• Your goal
Starting at the first line of the data below, repeat each line word for word up to and including the line with "0x04 => .mov rd ra".

(Stored items)
+--
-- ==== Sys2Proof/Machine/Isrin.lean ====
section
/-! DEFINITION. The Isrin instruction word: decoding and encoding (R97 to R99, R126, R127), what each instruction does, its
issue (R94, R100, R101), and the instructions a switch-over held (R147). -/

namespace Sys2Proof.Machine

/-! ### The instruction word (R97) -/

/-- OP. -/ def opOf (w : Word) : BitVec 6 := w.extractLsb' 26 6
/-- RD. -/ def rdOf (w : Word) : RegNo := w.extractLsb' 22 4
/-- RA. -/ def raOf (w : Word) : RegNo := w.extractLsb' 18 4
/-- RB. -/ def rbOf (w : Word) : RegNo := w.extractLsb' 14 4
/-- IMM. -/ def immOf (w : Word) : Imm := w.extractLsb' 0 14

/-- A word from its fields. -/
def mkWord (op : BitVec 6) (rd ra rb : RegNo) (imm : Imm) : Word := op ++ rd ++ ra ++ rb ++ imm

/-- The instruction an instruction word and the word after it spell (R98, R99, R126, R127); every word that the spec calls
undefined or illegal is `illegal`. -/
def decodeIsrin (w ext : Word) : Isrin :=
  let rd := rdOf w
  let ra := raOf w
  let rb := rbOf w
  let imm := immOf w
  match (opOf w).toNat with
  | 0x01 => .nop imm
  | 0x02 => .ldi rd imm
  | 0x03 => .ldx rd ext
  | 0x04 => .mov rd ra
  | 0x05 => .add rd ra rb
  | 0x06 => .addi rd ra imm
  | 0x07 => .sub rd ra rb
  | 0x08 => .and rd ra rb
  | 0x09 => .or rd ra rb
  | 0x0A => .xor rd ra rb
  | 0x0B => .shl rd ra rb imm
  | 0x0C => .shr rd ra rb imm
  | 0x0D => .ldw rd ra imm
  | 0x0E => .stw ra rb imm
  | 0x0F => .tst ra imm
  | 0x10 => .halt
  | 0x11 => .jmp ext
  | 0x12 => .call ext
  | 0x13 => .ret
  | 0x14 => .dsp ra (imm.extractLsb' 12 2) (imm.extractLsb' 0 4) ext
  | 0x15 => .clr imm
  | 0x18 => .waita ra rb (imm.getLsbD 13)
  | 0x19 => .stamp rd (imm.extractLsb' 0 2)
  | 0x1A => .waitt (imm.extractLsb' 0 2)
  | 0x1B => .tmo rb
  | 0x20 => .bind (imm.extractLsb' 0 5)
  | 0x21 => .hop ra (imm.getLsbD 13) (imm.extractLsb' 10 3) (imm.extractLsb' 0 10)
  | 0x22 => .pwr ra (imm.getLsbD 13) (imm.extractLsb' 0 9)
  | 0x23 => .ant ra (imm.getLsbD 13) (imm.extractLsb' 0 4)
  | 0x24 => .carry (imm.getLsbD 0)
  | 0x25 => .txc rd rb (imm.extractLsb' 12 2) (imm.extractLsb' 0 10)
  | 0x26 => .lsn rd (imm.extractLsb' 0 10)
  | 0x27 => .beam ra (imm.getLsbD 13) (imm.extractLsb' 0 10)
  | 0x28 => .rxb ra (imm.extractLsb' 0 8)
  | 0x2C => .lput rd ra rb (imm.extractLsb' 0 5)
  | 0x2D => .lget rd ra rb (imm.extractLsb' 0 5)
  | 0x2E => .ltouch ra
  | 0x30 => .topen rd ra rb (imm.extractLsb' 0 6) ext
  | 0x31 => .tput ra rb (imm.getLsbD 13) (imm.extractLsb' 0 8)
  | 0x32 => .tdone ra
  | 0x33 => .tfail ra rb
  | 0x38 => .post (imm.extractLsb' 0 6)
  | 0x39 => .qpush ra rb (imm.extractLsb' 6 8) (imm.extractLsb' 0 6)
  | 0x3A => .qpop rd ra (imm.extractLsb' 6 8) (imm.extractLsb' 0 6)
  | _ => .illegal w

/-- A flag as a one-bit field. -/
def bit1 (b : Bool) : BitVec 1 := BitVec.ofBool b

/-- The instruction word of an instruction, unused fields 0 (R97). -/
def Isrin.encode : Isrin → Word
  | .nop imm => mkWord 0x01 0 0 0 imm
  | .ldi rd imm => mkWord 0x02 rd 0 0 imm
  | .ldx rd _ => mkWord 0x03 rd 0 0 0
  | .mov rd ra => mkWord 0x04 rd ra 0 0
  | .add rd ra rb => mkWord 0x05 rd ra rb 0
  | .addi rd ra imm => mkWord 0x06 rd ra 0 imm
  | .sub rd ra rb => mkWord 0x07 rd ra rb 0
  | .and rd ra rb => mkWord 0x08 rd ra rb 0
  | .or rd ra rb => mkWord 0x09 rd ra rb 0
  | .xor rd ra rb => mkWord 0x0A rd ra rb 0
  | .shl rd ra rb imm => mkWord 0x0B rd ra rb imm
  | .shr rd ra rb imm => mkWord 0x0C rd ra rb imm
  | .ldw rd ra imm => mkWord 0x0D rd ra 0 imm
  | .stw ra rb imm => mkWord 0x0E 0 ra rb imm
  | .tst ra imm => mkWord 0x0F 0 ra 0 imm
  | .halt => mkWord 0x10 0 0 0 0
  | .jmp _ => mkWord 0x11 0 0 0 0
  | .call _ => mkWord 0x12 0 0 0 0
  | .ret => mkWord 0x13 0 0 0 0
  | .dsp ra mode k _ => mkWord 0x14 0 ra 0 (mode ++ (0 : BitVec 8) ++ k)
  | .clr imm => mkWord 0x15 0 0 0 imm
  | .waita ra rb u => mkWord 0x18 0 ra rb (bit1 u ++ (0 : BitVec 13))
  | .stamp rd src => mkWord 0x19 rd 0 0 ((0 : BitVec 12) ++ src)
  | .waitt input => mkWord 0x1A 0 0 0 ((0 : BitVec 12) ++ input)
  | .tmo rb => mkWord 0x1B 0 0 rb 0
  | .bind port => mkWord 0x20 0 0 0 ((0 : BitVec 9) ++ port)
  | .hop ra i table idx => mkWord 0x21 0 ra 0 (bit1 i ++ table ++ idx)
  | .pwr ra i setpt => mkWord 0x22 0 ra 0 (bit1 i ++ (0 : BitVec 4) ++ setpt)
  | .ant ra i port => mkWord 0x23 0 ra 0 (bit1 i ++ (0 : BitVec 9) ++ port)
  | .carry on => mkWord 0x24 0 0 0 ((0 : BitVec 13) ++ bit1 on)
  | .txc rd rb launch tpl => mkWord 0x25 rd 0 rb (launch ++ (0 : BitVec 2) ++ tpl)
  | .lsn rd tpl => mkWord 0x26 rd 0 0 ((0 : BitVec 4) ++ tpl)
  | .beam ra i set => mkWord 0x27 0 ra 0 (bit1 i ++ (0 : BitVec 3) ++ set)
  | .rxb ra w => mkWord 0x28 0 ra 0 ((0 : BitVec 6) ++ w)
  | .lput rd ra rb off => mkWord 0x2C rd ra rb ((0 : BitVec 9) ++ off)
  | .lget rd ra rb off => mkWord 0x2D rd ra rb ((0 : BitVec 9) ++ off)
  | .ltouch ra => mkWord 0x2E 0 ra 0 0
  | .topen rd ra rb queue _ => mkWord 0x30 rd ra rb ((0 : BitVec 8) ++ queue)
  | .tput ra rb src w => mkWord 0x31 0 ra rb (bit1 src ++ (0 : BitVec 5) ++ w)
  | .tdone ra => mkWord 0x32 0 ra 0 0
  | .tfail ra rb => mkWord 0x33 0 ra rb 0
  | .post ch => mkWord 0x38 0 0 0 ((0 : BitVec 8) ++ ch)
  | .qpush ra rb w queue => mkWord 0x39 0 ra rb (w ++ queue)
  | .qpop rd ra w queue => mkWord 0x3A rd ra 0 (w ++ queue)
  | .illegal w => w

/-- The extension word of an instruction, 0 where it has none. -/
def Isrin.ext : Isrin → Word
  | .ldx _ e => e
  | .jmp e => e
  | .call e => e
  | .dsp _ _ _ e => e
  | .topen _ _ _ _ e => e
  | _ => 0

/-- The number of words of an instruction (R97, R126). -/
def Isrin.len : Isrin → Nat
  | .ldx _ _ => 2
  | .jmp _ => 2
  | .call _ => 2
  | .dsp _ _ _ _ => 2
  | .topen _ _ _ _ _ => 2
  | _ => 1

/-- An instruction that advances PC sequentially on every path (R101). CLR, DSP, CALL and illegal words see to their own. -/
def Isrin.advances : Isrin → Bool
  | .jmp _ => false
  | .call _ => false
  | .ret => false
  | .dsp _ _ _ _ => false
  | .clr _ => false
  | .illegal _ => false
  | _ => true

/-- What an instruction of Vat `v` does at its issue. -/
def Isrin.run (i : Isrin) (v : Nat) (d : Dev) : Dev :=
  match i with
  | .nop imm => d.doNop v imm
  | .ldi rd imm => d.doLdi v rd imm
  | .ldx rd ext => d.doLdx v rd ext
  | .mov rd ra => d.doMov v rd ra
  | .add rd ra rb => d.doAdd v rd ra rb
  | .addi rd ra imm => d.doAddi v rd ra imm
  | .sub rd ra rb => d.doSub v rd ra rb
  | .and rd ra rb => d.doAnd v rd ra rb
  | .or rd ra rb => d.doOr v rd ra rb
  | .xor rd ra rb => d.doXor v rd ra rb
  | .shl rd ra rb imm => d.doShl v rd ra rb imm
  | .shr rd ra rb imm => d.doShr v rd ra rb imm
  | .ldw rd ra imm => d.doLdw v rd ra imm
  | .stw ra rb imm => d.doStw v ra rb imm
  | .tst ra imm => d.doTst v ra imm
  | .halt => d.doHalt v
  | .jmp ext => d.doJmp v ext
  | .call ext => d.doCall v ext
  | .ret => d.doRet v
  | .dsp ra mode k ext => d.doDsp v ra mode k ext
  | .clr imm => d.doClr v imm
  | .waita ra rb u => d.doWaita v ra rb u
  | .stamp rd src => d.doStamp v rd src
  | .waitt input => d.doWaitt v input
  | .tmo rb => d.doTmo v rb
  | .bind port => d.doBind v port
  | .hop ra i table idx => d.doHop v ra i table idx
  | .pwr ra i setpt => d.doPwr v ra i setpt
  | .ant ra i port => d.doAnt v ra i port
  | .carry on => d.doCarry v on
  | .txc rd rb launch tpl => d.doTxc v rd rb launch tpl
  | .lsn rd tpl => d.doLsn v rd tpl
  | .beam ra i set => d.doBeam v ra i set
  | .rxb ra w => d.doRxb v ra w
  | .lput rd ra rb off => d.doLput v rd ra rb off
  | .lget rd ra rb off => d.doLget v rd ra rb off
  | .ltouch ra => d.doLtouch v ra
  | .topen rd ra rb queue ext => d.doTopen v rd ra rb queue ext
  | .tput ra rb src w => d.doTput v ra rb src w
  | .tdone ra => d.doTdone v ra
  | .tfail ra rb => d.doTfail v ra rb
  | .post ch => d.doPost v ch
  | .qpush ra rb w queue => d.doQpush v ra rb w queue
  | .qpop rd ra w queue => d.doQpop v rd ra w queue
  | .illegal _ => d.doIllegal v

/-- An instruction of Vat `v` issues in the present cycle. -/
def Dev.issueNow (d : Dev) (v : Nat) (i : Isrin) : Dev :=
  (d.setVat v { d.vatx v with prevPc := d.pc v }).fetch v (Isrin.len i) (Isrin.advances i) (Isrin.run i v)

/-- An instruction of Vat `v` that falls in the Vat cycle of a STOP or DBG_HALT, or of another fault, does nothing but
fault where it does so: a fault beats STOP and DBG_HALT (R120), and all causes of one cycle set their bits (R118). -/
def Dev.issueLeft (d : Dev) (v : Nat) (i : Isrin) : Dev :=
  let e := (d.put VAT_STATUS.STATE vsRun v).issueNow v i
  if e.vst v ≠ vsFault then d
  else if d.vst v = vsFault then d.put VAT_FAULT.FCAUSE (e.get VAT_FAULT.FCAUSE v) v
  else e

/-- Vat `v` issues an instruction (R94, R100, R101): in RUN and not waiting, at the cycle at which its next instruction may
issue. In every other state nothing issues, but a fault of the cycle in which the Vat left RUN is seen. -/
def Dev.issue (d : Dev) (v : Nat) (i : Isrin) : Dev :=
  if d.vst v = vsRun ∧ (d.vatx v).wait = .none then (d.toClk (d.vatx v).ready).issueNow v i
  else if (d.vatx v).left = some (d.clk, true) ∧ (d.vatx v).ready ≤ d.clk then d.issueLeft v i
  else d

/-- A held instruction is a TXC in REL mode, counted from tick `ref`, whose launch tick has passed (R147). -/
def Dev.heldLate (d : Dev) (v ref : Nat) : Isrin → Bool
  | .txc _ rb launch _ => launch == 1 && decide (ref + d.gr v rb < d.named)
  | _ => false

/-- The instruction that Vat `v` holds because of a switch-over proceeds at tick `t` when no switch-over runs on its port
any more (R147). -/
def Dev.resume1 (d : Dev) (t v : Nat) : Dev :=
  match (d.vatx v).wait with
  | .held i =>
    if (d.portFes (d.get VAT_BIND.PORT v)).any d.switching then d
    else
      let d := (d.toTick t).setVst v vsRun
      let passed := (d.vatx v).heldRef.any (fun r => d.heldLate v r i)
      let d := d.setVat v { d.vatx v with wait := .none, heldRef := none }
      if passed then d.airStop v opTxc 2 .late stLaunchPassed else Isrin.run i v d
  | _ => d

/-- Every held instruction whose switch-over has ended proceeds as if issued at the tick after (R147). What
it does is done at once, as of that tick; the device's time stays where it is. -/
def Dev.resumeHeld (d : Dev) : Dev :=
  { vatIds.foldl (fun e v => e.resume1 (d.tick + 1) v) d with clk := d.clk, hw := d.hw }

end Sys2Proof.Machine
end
+--
• Answer space
-- ==== Sys2Proof/Machine/Isrin.lean ====
section
/-! DEFINITION. The Isrin instruction word: decoding and encoding (R97 to R99, R126, R127), what each instruction does, its
issue (R94, R100, R101), and the instructions a switch-over held (R147). -/

namespace Sys2Proof.Machine

/-! ### The instruction word (R97) -/

/-- OP. -/ def opOf (w : Word) : BitVec 6 := w.extractLsb' 26 6
/-- RD. -/ def rdOf (w : Word) : RegNo := w.extractLsb' 22 4
/-- RA. -/ def raOf (w : Word) : RegNo := w.extractLsb' 18 4
/-- RB. -/ def rbOf (w : Word) : RegNo := w.extractLsb' 14 4
/-- IMM. -/ def immOf (w : Word) : Imm := w.extractLsb' 0 14

/-- A word from its fields. -/
def mkWord (op : BitVec 6) (rd ra rb : RegNo) (imm : Imm) : Word := op ++ rd ++ ra ++ rb ++ imm

/-- The instruction an instruction word and the word after it spell (R98, R99, R126, R127); every word that the spec calls
undefined or illegal is `illegal`. -/
def decodeIsrin (w ext : Word) : Isrin :=
  let rd := rdOf w
  let ra := raOf w
  let rb := rbOf w
  let imm := immOf w
  match (opOf w).toNat with
  | 0x01 => .nop imm
  | 0x02 => .ldi rd imm
  | 0x03 => .ldx rd ext
  | 0x04 => .mov rd ra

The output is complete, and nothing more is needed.